Data supplied.
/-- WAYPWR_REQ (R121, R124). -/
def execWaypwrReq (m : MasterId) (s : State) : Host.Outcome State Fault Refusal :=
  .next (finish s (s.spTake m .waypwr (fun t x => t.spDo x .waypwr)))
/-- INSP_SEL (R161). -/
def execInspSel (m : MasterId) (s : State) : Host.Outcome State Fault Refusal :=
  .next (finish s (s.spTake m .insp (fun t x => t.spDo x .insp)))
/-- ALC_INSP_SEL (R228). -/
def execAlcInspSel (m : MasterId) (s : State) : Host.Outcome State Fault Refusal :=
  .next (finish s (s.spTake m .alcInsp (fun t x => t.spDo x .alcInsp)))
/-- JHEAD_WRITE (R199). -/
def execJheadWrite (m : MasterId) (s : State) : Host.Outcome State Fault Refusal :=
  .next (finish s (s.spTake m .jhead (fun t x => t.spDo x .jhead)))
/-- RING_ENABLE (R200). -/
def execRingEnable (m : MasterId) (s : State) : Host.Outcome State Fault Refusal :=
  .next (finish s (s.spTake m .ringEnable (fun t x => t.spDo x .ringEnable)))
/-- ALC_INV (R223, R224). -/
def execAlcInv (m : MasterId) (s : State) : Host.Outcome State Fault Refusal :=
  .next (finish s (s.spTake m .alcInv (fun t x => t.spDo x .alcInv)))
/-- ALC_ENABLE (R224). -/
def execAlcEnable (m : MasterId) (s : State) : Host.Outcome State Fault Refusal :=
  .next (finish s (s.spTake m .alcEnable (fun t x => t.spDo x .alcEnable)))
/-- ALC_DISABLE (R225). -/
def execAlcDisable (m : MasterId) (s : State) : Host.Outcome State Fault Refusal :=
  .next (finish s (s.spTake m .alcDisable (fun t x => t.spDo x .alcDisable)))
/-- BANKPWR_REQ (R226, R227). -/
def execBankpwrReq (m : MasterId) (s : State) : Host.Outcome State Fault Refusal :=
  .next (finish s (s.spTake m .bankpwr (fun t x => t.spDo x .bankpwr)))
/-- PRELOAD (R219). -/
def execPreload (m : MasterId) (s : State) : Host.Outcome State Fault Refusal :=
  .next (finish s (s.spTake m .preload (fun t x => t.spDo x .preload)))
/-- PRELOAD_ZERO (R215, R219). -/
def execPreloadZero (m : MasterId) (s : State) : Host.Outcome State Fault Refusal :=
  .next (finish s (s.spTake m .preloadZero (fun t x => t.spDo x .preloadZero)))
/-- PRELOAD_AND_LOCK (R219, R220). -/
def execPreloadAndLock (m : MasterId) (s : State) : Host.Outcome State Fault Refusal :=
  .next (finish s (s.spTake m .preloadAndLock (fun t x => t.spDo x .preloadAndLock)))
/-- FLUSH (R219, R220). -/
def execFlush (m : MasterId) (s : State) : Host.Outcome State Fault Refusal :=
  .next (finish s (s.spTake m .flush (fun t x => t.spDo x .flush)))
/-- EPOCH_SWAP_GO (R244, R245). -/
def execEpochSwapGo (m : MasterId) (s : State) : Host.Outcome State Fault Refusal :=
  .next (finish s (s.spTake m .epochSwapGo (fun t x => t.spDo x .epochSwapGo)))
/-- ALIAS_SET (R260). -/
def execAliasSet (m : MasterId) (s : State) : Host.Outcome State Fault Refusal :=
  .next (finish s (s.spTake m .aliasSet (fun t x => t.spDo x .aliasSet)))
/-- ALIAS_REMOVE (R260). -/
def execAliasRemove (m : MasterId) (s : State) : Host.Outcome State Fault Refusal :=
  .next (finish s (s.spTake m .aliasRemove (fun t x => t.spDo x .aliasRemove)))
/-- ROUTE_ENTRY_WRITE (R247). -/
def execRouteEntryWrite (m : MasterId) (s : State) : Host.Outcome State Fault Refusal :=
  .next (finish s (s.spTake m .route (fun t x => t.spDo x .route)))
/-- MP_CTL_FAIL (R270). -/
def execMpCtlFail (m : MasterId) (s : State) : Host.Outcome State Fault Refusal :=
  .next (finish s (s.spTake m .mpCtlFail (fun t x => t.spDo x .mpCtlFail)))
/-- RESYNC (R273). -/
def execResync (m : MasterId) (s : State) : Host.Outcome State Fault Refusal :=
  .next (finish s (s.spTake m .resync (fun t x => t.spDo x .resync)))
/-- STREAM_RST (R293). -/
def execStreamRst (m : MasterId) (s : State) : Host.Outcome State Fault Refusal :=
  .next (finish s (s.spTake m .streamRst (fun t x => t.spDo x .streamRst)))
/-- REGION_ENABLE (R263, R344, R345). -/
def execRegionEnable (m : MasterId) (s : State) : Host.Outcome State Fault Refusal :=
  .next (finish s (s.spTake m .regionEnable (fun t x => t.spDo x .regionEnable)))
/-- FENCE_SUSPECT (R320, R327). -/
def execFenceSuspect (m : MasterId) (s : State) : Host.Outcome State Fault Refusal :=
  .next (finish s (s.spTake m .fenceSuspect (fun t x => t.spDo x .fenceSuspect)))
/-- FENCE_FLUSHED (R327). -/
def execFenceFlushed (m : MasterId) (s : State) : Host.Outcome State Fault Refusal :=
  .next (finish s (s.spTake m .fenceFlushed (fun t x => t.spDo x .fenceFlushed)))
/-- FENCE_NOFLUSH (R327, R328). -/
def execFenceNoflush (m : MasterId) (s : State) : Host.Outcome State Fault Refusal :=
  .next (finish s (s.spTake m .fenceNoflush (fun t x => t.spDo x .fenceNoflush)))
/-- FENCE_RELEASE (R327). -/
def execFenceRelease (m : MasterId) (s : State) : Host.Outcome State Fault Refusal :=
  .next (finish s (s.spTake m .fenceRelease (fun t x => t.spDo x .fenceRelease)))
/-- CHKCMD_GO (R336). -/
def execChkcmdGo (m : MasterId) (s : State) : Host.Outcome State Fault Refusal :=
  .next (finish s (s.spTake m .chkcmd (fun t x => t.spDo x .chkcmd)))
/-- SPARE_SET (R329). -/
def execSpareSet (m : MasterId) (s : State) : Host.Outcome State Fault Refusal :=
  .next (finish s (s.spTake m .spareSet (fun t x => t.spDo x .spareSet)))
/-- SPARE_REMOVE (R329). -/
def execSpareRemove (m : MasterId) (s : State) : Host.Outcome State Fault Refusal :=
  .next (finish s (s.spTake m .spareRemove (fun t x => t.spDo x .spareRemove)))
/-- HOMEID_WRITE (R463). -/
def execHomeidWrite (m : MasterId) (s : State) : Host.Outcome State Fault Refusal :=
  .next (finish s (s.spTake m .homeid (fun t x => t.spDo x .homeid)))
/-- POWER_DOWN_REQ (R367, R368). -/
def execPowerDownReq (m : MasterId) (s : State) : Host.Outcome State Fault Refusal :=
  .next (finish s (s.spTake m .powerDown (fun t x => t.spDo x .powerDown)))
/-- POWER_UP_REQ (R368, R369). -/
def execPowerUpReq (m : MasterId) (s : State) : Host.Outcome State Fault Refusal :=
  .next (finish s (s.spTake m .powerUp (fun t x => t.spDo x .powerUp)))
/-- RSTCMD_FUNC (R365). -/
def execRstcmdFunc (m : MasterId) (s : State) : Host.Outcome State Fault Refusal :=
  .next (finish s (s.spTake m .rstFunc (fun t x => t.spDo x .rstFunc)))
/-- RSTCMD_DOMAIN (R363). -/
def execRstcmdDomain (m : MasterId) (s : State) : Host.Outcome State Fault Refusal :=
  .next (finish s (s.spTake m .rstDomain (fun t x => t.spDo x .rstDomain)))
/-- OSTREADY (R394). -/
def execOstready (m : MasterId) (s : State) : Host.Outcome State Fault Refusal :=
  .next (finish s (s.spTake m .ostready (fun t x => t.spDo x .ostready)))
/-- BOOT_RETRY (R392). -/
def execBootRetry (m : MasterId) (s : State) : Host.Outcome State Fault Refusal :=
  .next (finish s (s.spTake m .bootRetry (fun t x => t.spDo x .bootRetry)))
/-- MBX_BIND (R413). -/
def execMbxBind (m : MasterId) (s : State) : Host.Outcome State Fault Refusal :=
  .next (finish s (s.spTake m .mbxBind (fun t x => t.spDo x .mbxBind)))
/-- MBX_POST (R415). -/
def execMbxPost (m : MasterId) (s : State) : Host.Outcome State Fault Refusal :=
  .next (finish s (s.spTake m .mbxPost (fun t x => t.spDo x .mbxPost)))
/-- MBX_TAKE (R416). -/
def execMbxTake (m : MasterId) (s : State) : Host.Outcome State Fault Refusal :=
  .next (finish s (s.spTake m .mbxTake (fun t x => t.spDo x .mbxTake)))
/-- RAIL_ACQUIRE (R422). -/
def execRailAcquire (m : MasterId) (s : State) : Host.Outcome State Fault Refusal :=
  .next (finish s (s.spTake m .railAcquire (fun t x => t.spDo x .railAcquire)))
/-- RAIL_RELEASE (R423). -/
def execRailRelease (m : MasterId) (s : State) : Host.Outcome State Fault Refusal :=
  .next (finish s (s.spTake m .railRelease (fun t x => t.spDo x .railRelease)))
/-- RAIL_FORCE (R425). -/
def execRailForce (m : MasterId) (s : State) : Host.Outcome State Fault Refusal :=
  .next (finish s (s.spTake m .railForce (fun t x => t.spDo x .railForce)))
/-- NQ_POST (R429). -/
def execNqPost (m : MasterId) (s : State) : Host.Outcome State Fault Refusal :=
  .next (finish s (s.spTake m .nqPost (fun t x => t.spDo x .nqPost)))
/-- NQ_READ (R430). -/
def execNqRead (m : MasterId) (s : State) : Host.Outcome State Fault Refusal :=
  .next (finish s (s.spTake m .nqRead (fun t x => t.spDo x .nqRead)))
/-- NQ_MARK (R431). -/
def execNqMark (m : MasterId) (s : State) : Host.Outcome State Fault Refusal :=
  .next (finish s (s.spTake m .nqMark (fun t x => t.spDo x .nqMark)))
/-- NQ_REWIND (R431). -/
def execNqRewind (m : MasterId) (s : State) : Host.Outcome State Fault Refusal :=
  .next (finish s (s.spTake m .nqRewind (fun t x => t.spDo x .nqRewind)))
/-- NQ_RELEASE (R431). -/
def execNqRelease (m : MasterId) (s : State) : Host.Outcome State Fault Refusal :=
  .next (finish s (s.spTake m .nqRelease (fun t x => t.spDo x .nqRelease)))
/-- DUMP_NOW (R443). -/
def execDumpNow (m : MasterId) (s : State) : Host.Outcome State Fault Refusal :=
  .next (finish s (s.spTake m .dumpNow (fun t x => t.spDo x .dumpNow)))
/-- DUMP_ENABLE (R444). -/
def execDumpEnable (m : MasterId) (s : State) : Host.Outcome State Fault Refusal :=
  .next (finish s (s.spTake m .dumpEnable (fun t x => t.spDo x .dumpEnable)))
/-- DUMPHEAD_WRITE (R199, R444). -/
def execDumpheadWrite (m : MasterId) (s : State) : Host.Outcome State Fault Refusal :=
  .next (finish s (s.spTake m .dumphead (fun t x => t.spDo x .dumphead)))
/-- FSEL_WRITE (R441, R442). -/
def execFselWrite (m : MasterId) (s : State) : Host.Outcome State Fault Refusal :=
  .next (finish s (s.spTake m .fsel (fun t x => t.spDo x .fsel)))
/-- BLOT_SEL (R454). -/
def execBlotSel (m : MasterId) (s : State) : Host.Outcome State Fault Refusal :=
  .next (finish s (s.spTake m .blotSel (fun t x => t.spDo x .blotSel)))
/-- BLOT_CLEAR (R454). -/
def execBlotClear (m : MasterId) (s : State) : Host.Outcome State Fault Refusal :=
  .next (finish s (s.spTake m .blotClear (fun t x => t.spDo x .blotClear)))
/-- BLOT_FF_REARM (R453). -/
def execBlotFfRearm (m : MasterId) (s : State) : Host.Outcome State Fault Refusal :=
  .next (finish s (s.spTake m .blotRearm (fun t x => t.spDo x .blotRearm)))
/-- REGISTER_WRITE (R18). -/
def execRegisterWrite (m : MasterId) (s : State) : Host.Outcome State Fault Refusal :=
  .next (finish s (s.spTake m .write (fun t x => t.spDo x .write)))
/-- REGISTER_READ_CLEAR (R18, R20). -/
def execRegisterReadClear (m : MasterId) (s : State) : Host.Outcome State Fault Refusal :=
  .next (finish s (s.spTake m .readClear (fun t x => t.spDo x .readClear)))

* * *

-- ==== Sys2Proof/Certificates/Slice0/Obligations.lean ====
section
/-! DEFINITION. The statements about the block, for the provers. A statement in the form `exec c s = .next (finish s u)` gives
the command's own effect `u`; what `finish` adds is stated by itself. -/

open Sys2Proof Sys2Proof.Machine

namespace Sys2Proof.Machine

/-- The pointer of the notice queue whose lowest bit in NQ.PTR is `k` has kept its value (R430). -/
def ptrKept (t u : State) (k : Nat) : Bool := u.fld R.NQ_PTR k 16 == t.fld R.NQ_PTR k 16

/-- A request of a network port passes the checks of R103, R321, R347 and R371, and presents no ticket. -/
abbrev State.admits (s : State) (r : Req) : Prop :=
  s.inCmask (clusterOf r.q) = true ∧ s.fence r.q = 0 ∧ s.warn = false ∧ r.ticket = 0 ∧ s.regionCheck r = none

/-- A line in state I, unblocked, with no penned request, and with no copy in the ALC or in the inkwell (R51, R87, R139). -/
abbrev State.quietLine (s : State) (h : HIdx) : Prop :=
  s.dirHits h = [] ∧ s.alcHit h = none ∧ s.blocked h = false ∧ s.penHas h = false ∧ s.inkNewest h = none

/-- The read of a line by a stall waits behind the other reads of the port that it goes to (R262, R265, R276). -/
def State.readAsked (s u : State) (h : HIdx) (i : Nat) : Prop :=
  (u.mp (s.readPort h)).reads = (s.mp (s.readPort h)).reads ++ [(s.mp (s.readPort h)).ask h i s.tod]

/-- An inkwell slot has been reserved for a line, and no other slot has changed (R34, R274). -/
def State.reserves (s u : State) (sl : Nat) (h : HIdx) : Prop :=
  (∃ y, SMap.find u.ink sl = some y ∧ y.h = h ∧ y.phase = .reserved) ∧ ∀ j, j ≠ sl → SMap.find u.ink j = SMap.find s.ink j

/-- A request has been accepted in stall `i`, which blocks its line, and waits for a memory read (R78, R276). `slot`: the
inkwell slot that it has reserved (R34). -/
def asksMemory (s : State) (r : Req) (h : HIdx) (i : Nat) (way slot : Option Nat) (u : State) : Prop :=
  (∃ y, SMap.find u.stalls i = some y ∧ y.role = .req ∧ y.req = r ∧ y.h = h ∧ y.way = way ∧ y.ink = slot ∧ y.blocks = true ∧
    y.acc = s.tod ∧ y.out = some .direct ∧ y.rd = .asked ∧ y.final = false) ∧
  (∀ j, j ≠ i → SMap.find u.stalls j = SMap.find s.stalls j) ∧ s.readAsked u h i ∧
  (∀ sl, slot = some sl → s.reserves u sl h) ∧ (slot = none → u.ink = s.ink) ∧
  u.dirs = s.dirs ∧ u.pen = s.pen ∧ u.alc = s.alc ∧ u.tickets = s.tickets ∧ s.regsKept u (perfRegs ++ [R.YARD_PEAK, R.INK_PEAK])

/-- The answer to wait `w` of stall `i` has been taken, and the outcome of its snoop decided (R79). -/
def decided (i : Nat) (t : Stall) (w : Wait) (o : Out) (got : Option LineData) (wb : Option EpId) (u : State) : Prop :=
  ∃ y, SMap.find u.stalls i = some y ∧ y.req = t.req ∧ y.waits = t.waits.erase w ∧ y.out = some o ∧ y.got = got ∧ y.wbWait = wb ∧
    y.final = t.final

Action item.
If a line in the data above holds the string "readAsked", report that line.

The answer.
def State.readAsked (s u : State) (h : HIdx) (i : Nat) : Prop :=
  (∀ j, j ≠ i → SMap.find u.stalls j = SMap.find s.stalls j) ∧ s.readAsked u h i ∧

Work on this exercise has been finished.